Ghost: Evasive shellcode loader
Ghost
Ghost is a shellcode loader project designed to bypass multiple detection capabilities that are usually implemented by an EDR
Detection 1 – kernel callbacks
kernel callbacks are implemented by an EDR to harness kernel level visiblity of events taking place on a system and that suggests that edrs can see whenever an execution attempt of a thread or a process is attempted
ghost makes use of Fiber threads to circumvent this detection technique, fiber threads are userland only execution units that does not alert any registered kernel callbacks
Detection 2 – stack unwinding
stack unwinding is a technique implemented by EDRs to detect anomalous function calls including direct and indirect syscalls
ghost makes use of 2 stack spoofing techniques to evade such detection
1 – the first one is Return Address Spoofing to hide normal function and indirect syscall invokations from the callstack 2 – the second technique is using Function Hooking and switching between fiber threads to hide the entire beacon call stack during its sleeping period (all the fiber switching is also invisible to kernel)
Detection 3 – memory scanning
detection softwares often make use of memory scanning to identify malicious shellcode in a process’ memory space
ghost implements a shellcode hiding technique originally implemented by roshtyak by allocating a very large memory space , filling this memory with random cryptographic data using SystemFunction036 (RtlGenRandom) and placing the shellcode in a random place between all the cryptographic data making it harder to detect during both manual and automated scanning
Other more minor evasion techniques are implemented such as
making use of suspended processes and indirect syscalls to remove any function hooks installed by an EDR
stopping ETW by patching its core functions in memory
custom API hashing for resolving functions and system service numbers (SSNs)

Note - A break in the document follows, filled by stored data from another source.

/-- R264, R260: the TIMER step is enabled exactly when the timer is armed and the clock has reached the deadline, in the timer's
context (and on a live driver, log 13). -/
def Obligations.TimerStepEnabledExactlyWhenDue : Prop :=
  ∀ s : State, (∃ t, exec .runEnumeration s = .next t) ↔ s.ctx = .timer ∧
    s.drv.mode = .ready ∧ s.drv.timerArmed = true ∧ s.drv.timerDeadline ≤ s.now.1

/-- R80, R228: when ENV settles, the oldest pair handed to durable storage becomes its content or is lost, nothing else of the
machine changes, and with nothing handed over nothing happens; INITIALIZE's step 7 then takes what storage holds, or, if the read
fails or storage holds none, the default (R174). That ENV settles in the order of the events is log 18's. -/
def Obligations.StorageSettlesInOrder : Prop :=
  ∀ s : State,
    (s.env.handed = [] → takeMove .settle s = .next s)
    ∧ (∀ p rest, s.env.handed = p :: rest → ∃ t, takeMove .settle s = .next t
        ∧ t = { s with env := { t.env with clock := s.env.clock, answers := s.env.answers, ticks := s.env.ticks,
                                            turns := s.env.turns } }
        ∧ t.env.handed = rest ∧ (t.env.storage = some p ∨ t.env.storage = s.env.storage)
        ∧ (∀ b bs, s.env.stores = b :: bs → t.env.stores = bs ∧ t.env.drawn = s.env.drawn
            ∧ t.env.storage = if b then some p else s.env.storage))
    ∧ (s.poll = .initState → ∃ t, pollContinue s = .next t ∧ t.poll = .initRegister ∧ t.env.storage = s.env.storage
        ∧ t.env.handed = s.env.handed
        ∧ (t.drv.selfId = s.env.storage.getD s.params.selfIdDefault ∨ t.drv.selfId = s.params.selfIdDefault)
        ∧ (∀ bs, s.env.stores = true :: bs → t.drv.selfId = s.env.storage.getD s.params.selfIdDefault)
        ∧ (∀ bs, s.env.stores = false :: bs → t.drv.selfId = s.params.selfIdDefault))

/-- R251: what a falling edge does, in all its cases. -/
def Obligations.FallingEdgePending : Prop :=
  ∀ s : State,
    (s.drv.irqEnabled = false → takeMove .edge s = .next s)
    ∧ (s.drv.irqEnabled = true → s.drv.irqMask = false ∨ s.params.maskedEdge = .latch →
        takeMove .edge s = .next { s with drv := { s.drv with irqPend := true } })
    ∧ (s.drv.irqEnabled = true → s.drv.irqMask = true → s.params.maskedEdge = .drop →
        takeMove .edge s = .next s)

putting shellcode in resources (this was shockingly effective xD)
Note
Ghost heavily relies on understanding how your beacon sleeps , in case of cobalt strike the kernel32!Sleep function is hooked and replaced with fiber calls to allow switching and hiding the beacon callstack
if you want to use it with other C2 beacons you will need to use a tool like apimonitor to intercept api calls for your “beacon” , detect the api called on sleep and replacing it in Ghost.cpp to hook it , for example for MDSec’s NightHawk one of the CreateThreadPool APIs needs to be hooked.